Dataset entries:
************
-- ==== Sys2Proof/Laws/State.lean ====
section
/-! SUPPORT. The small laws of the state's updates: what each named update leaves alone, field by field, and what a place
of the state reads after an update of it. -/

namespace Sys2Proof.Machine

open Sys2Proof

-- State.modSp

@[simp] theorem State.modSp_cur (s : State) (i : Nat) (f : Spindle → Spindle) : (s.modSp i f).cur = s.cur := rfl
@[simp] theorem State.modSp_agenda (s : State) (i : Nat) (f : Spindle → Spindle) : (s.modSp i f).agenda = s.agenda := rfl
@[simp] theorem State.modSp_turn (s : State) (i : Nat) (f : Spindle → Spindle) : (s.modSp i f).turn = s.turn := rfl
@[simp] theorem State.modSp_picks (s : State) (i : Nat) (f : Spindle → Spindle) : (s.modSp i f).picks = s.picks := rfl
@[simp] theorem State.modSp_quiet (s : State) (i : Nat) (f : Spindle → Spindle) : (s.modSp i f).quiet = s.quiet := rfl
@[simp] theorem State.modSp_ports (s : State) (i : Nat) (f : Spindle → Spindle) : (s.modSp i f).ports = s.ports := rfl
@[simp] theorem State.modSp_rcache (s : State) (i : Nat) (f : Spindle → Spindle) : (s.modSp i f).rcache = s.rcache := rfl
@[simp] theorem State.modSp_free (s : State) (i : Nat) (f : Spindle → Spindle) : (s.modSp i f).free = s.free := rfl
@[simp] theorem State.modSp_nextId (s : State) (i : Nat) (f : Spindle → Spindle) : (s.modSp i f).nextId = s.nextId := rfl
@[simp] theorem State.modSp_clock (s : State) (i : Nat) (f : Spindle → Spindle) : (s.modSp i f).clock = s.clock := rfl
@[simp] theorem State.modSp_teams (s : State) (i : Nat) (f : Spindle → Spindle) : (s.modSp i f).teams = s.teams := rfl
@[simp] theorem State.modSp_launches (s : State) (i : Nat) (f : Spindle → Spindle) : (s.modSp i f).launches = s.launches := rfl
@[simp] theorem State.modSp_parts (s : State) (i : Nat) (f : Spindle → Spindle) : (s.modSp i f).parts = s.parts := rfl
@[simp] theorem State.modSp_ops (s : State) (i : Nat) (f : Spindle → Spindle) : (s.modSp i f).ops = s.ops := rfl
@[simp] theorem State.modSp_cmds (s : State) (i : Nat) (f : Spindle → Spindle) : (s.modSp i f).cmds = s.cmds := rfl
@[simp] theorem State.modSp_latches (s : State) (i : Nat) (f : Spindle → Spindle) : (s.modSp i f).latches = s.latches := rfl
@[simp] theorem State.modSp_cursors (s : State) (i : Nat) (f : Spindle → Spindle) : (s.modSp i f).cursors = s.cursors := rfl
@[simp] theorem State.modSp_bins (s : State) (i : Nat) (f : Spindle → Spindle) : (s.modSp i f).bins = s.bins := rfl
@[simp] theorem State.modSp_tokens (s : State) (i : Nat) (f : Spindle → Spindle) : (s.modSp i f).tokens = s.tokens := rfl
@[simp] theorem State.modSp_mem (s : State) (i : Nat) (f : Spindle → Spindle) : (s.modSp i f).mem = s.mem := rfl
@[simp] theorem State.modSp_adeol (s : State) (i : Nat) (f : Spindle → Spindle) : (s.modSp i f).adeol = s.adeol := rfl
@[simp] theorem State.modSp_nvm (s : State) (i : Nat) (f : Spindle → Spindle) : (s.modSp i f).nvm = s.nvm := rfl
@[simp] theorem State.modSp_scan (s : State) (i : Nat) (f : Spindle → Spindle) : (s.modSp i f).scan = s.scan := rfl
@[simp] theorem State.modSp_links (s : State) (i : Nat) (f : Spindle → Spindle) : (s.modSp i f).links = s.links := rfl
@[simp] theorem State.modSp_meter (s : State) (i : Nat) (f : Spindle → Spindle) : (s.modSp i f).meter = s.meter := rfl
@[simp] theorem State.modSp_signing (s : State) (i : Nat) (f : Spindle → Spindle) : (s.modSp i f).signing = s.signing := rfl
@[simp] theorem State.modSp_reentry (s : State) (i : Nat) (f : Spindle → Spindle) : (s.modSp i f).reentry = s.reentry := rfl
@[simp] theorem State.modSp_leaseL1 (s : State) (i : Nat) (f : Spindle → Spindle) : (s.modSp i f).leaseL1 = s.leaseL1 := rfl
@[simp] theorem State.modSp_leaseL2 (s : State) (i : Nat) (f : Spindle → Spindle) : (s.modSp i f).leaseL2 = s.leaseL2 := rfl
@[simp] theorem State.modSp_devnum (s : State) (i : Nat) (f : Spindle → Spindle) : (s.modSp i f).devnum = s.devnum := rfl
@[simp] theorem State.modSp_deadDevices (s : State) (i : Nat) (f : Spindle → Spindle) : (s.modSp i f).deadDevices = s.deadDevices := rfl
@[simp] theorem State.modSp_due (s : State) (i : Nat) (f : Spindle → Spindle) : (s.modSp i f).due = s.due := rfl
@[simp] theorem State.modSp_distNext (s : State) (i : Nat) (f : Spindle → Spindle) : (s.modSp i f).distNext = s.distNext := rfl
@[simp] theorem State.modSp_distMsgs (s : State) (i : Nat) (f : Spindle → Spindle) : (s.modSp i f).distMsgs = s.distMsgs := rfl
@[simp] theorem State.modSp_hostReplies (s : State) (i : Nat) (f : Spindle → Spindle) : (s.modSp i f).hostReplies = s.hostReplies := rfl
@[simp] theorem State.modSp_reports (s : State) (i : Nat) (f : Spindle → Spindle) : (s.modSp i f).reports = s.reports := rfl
************
In the entries above, find the line with "s.reentry := rfl" and the line with "s.deadDevices := rfl", then set down exactly those two and every line between them, nothing else.

@[simp] theorem State.modSp_reentry (s : State) (i : Nat) (f : Spindle → Spindle) : (s.modSp i f).reentry = s.reentry := rfl
@[simp] theorem State.modSp_leaseL1 (s : State) (i : Nat) (f : Spindle → Spindle) : (s.modSp i f).leaseL1 = s.leaseL1 := rfl
@[simp] theorem State.modSp_leaseL2 (s : State) (i : Nat) (f : Spindle → Spindle) : (s.modSp i f).leaseL2 = s.leaseL2 := rfl
@[simp] theorem State.modSp_devnum (s : State) (i : Nat) (f : Spindle → Spindle) : (s.modSp i f).devnum = s.devnum := rfl
@[simp] theorem State.modSp_deadDevices (s : State) (i : Nat) (f : Spindle → Spindle) : (s.modSp i f).deadDevices = s.deadDevices := rfl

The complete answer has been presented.